Written by experts and practitioners in sustainable investing, the report recommends the widespread adoption of a niche but emerging approach to sustainable investing that they call 'SDG-Aligned Investing.' The authors define SDG-Aligned Investing as "a system-level investment approach that takes into consideration both the risk and return characteristics of an investment, including environmental, social and governance (ESG) aspects, as well as the positive and negative impacts of that investment in the achievement of the SDGs."
The authors argue that this holistic approach to investing can solve the shortcomings of current approaches to sustainable investing, like ESG integration and impact investing, which have largely failed to deliver meaningful progress towards urgent social and environmental challenges as defined by the UN's Sustainable Development Goals (SDGs).

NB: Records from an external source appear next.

-- ==== Sys2Proof/Machine/Dispatch.lean ====
section
/-!
DEFINITION. The dispatcher: one arm for each command.
-/

namespace Sys2Proof.Machine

"In the five years since the SDGs were first introduced, there has been a concerning lack of understanding and acceptance of these goals by most institutional investors," said Mirtha Kastrapeli, founder and CEO of Beyond Alpha and a Fellow at Columbia University's Center for Sustainable Investment (CCSI). "Institutional investors, including both asset managers and asset owners, have a unique opportunity and responsibility to their clients and beneficiaries to do more to address urgent social and environmental challenges."
An SDG-Aligned Investing approach would require investors to meet a higher bar of Conviction, Clarity, and Consensus in their investment decisions.

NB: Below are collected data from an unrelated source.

-- ==== Sys2Proof/Certificates/Slice0/Obligations.lean ====
section
/-!
DEFINITION. The statements for the provers. `Claims` holds the words that they are said in.
-/

open Sys2Proof Sys2Proof.Machine

/-! ### Engines: integer, multiply, divide and word instructions -/

/-- The result `v` of an integer operation of RV32I on `a` and `b` (R35, R36), said over the numbers that the words hold. -/
def Claims.AluResult (op : AluOp) (a b v : Word) : Prop :=
  match op with
  | .add => v.toNat = (a.toNat + b.toNat) % 2 ^ 32
  | .sub => (v.toNat + b.toNat) % 2 ^ 32 = a.toNat
  | .sll => v.toNat = a.toNat * 2 ^ (b.toNat % 32) % 2 ^ 32
  | .slt => (a.toInt < b.toInt → v = 1) ∧ (b.toInt ≤ a.toInt → v = 0)
  | .sltu => (a.toNat < b.toNat → v = 1) ∧ (b.toNat ≤ a.toNat → v = 0)
  | .xor => ∀ j, v.getLsbD j = (a.getLsbD j != b.getLsbD j)
  | .srl => v.toNat = a.toNat / 2 ^ (b.toNat % 32)
  | .sra => v.toInt = a.toInt / 2 ^ (b.toNat % 32)
  | .or => ∀ j, v.getLsbD j = (a.getLsbD j || b.getLsbD j)
  | .and => ∀ j, v.getLsbD j = (a.getLsbD j && b.getLsbD j)

/-- The result `v` of a multiplication of the M extension. -/
def Claims.MulResult (op : MulOp) (a b v : Word) : Prop :=
  match op with
  | .mul => v.toNat = a.toNat * b.toNat % 2 ^ 32
  | .mulh => v.toInt = a.toInt * b.toInt / 2 ^ 32
  | .mulhsu => v.toInt = a.toInt * (b.toNat : Int) / 2 ^ 32
  | .mulhu => v.toNat = a.toNat * b.toNat / 2 ^ 32

/-- The result `v` of a division of the M extension: by zero a quotient of all ones and a remainder equal to the dividend; the one signed overflow
gives the dividend and 0. -/
def Claims.DivResult (op : DivOp) (a b v : Word) : Prop :=
  match op with
  | .div => (b = 0 → v = 0xFFFFFFFF) ∧ (b ≠ 0 → a = 0x80000000 → b = 0xFFFFFFFF → v = 0x80000000) ∧
      (b ≠ 0 → ¬ (a = 0x80000000 ∧ b = 0xFFFFFFFF) → v.toInt = a.toInt.tdiv b.toInt)
  | .divu => (b = 0 → v = 0xFFFFFFFF) ∧ (b ≠ 0 → v.toNat = a.toNat / b.toNat)
  | .rem => (b = 0 → v = a) ∧ (b ≠ 0 → v.toInt = a.toInt.tmod b.toInt)
  | .remu => (b = 0 → v = a) ∧ (b ≠ 0 → v.toNat = a.toNat % b.toNat)

/-- Byte `j` of a word. -/
def Claims.byteOf (w : Word) (j : Nat) : Byte := w.extractLsb' (8 * j) 8

/-- O1. The integer, multiply, divide and word instructions (R35, R36, R50): each writes its result to `rd`, is retired with the latency of R36, and
changes nothing but its context; x0 keeps its 0. -/
def Obligations.ComputingInstructionsWriteOneRegister : Prop :=
  ∀ (s : State) (i : Issue) (c lend : Nat), s.Issues i c lend → ∀ rd rs1 rs2 : Fin 32,
    let x := s.running i
    let a := x.reg rs1.val
    let b := x.reg rs2.val
    let writes := fun (e : Instr) (lat : Nat) (v : Word) =>
      ∃ t, exec e s = .next t ∧ s.OnlyContext t i.eng.val i.thr.val ((x.done i c lat).setReg rd.val v)
    (∀ op, ∃ v, Claims.AluResult op a b v ∧ writes (.integerOp i op rd rs1 (.reg rs2)) 1 v) ∧
    (∀ op (imm : BitVec 12), ∃ v, Claims.AluResult op a (imm.signExtend 32) v ∧ writes (.integerOp i op rd rs1 (.imm imm)) 1 v) ∧
    (∀ imm : BitVec 20, ∃ v : Word, v.toNat = imm.toNat * 4096 ∧ writes (.lui i rd imm) 1 v) ∧
    (∀ imm : BitVec 20, ∃ v : Word, v.toNat = (x.pc.toNat + imm.toNat * 4096) % 2 ^ 32 ∧ writes (.auipc i rd imm) 1 v) ∧
    (∀ op, ∃ v, Claims.MulResult op a b v ∧ writes (.mul i op rd rs1 rs2) 3 v) ∧
    (∀ op, ∃ v, Claims.DivResult op a b v ∧ writes (.div i op rd rs1 rs2) 34 v) ∧
    writes (.crc32c i rd rs1 rs2) 1 (crc a [Claims.byteOf b 0, Claims.byteOf b 1, Claims.byteOf b 2, Claims.byteOf b 3]) ∧
    (∃ v, (∀ j, j < 4 → Claims.byteOf v j = Claims.byteOf a (3 - j)) ∧ writes (.bswap i rd rs1) 1 v) ∧
    (∃ v : Word, (let sum := a.toNat % 65536 + b.toNat % 65536 + a.toNat / 65536 + b.toNat / 65536
        v.toNat < 65536 ∧ v.toNat % 65535 = sum % 65535 ∧ (v = 0 ↔ sum = 0)) ∧ writes (.csum16 i rd rs1 rs2) 1 v)

/-! ### Engines: control, and the instructions that end or hold a context -/

/-- Whether a branch condition of RV32I holds of two words. -/
def Claims.Branches (c : BrCond) (a b : Word) : Prop :=
  match c with
  | .eq => a = b
  | .ne => a ≠ b
  | .lt => a.toInt < b.toInt
  | .ge => b.toInt ≤ a.toInt
  | .ltu => a.toNat < b.toNat
  | .geu => b.toNat ≤ a.toNat

/-- O2. Branches, jumps and FENCE (R36, R37): a taken branch or a jump goes to its target with latency 3, a branch that is not taken goes on with
latency 1, a jump leaves its link in `rd`; nothing but the context changes. FENCE waits for a time that is free and changes nothing else but that a
free value was used. -/
def Obligations.ControlTransfersSetThePc : Prop :=
  ∀ (s : State) (i : Issue) (c lend : Nat), s.Issues i c lend → ∀ rd rs1 rs2 : Fin 32,
    let x := s.running i
    let goes := fun (e : Instr) (lat : Nat) (pc : Word) (f : Thread → Thread) =>
      ∃ t, exec e s = .next t ∧ s.OnlyContext t i.eng.val i.thr.val { f (x.done i c lat) with pc := pc }
    let next := x.pc + (if i.compressed then 2 else 4)
    (∀ (cond : BrCond) (off : BitVec 13),
      (Claims.Branches cond (x.reg rs1.val) (x.reg rs2.val) → goes (.branch i cond rs1 rs2 off) 3 (x.pc + off.signExtend 32) id) ∧
      (¬ Claims.Branches cond (x.reg rs1.val) (x.reg rs2.val) → goes (.branch i cond rs1 rs2 off) 1 next id)) ∧
    (∀ off : BitVec 21, goes (.jal i rd off) 3 (x.pc + off.signExtend 32) (fun t => t.setReg rd.val next)) ∧
    (∀ imm : BitVec 12, ∃ pc : Word, pc.toNat = (x.reg rs1.val + imm.signExtend 32).toNat / 2 * 2 ∧
      goes (.jalr i rd rs1 imm) 3 pc (fun t => t.setReg rd.val next)) ∧
    (∃ t n, exec (.fence i) s = .next t ∧ s.tickFree.OnlyContext t i.eng.val i.thr.val (x.done i c (1 + n)))

/-- O3. The instructions that end or hold their context (R37, R38, R50, R60, R86): YIELDT ends the item with its status; ECALL and EBREAK raise causes
0x09 and 0x08, EBREAK holding a worker instead where DBGEN and the lifecycle let it; FENCE.I, WFI and a word that no row of RV32IMC or of R49's table lists raise
ILLEGAL with the word, and any other word runs as the instruction that it spells, as R49's two worked examples do. What a fault leaves is O60. -/
def Obligations.EndingInstructionsEndOrHold : Prop :=
  ∀ (s : State) (i : Issue) (c lend : Nat), s.Issues i c lend →
    let pe := i.eng.val
    let k := i.thr.val
    let s1 := s.takeCycle pe k c lend
    let x := s.running i
    (∀ rs1 : Fin 32, exec (.yieldt i rs1) s =
      .next ((s1.modThr pe k (fun t => { t with instret := t.instret + 1 })).yieldItem pe k (Claims.byteOf (x.reg rs1.val) 0))) ∧
    exec (.ecall i) s = .next (s1.faultFree pe k 9) ∧
    (k = 0 ∨ (s.eng pe).dbgen = false ∨ s.debugAllowed (pe / 32) = false → exec (.ebreak i) s = .next (s1.faultFree pe k 8)) ∧
    (k ≠ 0 → (s.eng pe).dbgen = true → s.debugAllowed (pe / 32) = true → exec (.ebreak i) s = .next (s1.holdThread pe k 8)) ∧
    exec (.fenceI i) s = .next (s1.fault pe k 1 0x0000100F) ∧ exec (.wfi i) s = .next (s1.fault pe k 1 0x10500073) ∧
    (∀ w, decodeErg w.toNat = none → exec (.illegalEncoding i w) s = .next (s1.fault pe k 1 w)) ∧
    decodeErg 0x00000000 = none ∧ decodeErg 0x0415850B = none ∧
    (let wide := { i with compressed := false }
     let short := { i with compressed := true }
     exec (.illegalEncoding i 0x007302AB) s = exec (.saadd wide 5 6 7 false) s ∧ exec (.illegalEncoding i 0x0005000B) s = exec (.yieldt wide 10) s ∧
     exec (.illegalEncoding i 0x0405850B) s = exec (.join wide 10 11) s ∧ exec (.illegalEncoding i 0x4052D2B3) s = exec (.integerOp wide .sra 5 5 (.reg 5)) s ∧
     exec (.illegalEncoding i 0x00812303) s = exec (.load wide .w 6 2 8 false) s ∧
     exec (.illegalEncoding i 0x00000285) s = exec (.integerOp short .add 5 5 (.imm 1)) s)

/-! ### Engines: loads, stores and atomics -/

/-- The shared-store word of the engine's yard at an address. -/
def Claims.sharedWord (s : State) (pe a : Nat) : Word := BitVec.ofNat 32 (Mem.rdLe (s.yard (pe / 32)).shared a 4)

/-- O4. Loads, stores and the atomics of the shared store (R36, R42 to R44, R50, R55, R495). Where the address lies in a region and its check holds, a
load writes the bytes of the place, extended, to `rd`; a store writes the low bytes of `rs2` at the place and nothing else (O54 says what a write of
bytes leaves); an atomic writes the old word to `rd` and the new one to the shared store. A misaligned address raises cause 2 and one outside the
regions cause 3, before any effect. -/
def Obligations.MemoryInstructionsAccessTheirPlace : Prop :=
  ∀ (s : State) (i : Issue) (c lend : Nat), s.Issues i c lend → ∀ rd rs1 rs2 : Fin 32,
    let pe := i.eng.val
    let k := i.thr.val
    let s1 := s.takeCycle pe k c lend
    let x := s.running i
    let next := x.pc + (if i.compressed then 2 else 4)
    (∀ (w : LdW) (imm : BitVec 12) (chk : Bool), let a := x.reg rs1.val + imm.signExtend 32
      (∀ cause, s.locate pe k a.toNat (ldSize w) = .bad cause → exec (.load i w rd rs1 imm chk) s = .next (s1.fault pe k cause a)) ∧
      (∀ p, s.locate pe k a.toNat (ldSize w) = p → (∀ cause, p ≠ .bad cause) → (chk = false ∨ s.checked pe p = false) →
        ∃ t, exec (.load i w rd rs1 imm chk) s = .next t ∧ (s.loadLat p).2.OnlyContext t pe k
          { (x.done i c (s.loadLat p).1).setReg rd.val (ldExtend w (s.readPlace pe k p (ldSize w))) with owed := true })) ∧
    (∀ (w : StW) (imm : BitVec 12) (chk : Bool), let a := x.reg rs1.val + imm.signExtend 32
      (∀ cause, s.locate pe k a.toNat (stSize w) = .bad cause → exec (.store i w rs1 rs2 imm chk) s = .next (s1.fault pe k cause a)) ∧
      (∀ p, s.locate pe k a.toNat (stSize w) = p → (∀ cause, p ≠ .bad cause) → (chk = false ∨ s.checked pe p = false) →
        exec (.store i w rs1 rs2 imm chk) s =
          .next ((s1.writePlace pe k p (leBytes (stSize w) (x.reg rs2.val).toNat)).retire i c (storeLat p) next id))) ∧
    (∀ chk : Bool, let a := x.reg rs1.val
      let b := x.reg rs2.val
      let old := Claims.sharedWord s pe a.toNat
      let free := chk = false ∨ (s.yard (pe / 32)).boundary ≤ a.toNat
      let swaps := fun (e : Instr) (new : Word) => exec e s =
        .next ((s1.writePlace pe k (.shared a.toNat) (leBytes 4 new.toNat)).retire i c 14 next (fun t => { t.setReg rd.val old with owed := true }))
      (a.toNat % 4 = 0 → 0x100000 ≤ a.toNat → a.toNat < 0x300000 → free →
        swaps (.saadd i rd rs1 rs2 chk) (old + b) ∧ swaps (.saswap i rd rs1 rs2 chk) b ∧
        swaps (.sacas i rd rs1 rs2 chk) (if old = x.reg rd.val then b else old) ∧
        swaps (.samin i rd rs1 rs2 chk) (if b.toInt < old.toInt then b else old) ∧
        swaps (.samax i rd rs1 rs2 chk) (if old.toInt < b.toInt then b else old) ∧
        swaps (.saand i rd rs1 rs2 chk) (old &&& b) ∧ swaps (.saor i rd rs1 rs2 chk) (old ||| b) ∧ swaps (.saxor i rd rs1 rs2 chk) (old ^^^ b)) ∧
      (a.toNat % 8 = 0 → 0x100000 ≤ a.toNat → a.toNat < 0x300000 → free → exec (.sainc64 i rs1 rs2 chk) s =
        .next ((s1.writePlace pe k (.shared a.toNat) (leBytes 8 (Mem.rdLe (s.yard (pe / 32)).shared a.toNat 8 + b.toNat))).retire i c 1 next id)) ∧
      (∀ e ∈ [Instr.saadd i rd rs1 rs2 chk, .saswap i rd rs1 rs2 chk, .sacas i rd rs1 rs2 chk, .samin i rd rs1 rs2 chk, .samax i rd rs1 rs2 chk,
          .saand i rd rs1 rs2 chk, .saor i rd rs1 rs2 chk, .saxor i rd rs1 rs2 chk],
        (a.toNat % 4 ≠ 0 → exec e s = .next (s1.fault pe k 2 a)) ∧
        (a.toNat % 4 = 0 → a.toNat < 0x100000 ∨ 0x300000 ≤ a.toNat → exec e s = .next (s1.fault pe k 3 a))))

- Conviction that the SDGs are interconnected and indivisible and that their achievement will strengthen the shared social and environmental systems and create long-term value and resilient markets for generations to come.
- Clarity of both definition and impact. Clarity of definition is having a clear and honest understanding of what current sustainable investment strategies do, and do not do, concerning the achievement of the SDGs. Clarity of impact is understanding that all investments have an impact, and therefore it is necessary to analyze both the positive and negative externalities of portfolios' underlying holdings towards the achievement of the SDGs.
- Consensus among investors on what's expected from companies concerning SDG alignment. This type of agreement is paramount to amplify the impact that investors can have on companies' actions and, consequently, on shared systems.
"We recognize that the adoption of SDG-Aligned Investing won't happen overnight," said Kastrapeli. "However, we think there are important steps that institutional investors can take to better account for the total impact--both positive and negative--of their portfolios. These steps include reconsidering how they allocate capital via tools like guardrails and public-private partnerships, as well as how they engage with companies to encourage business leaders to improve their sustainability practices."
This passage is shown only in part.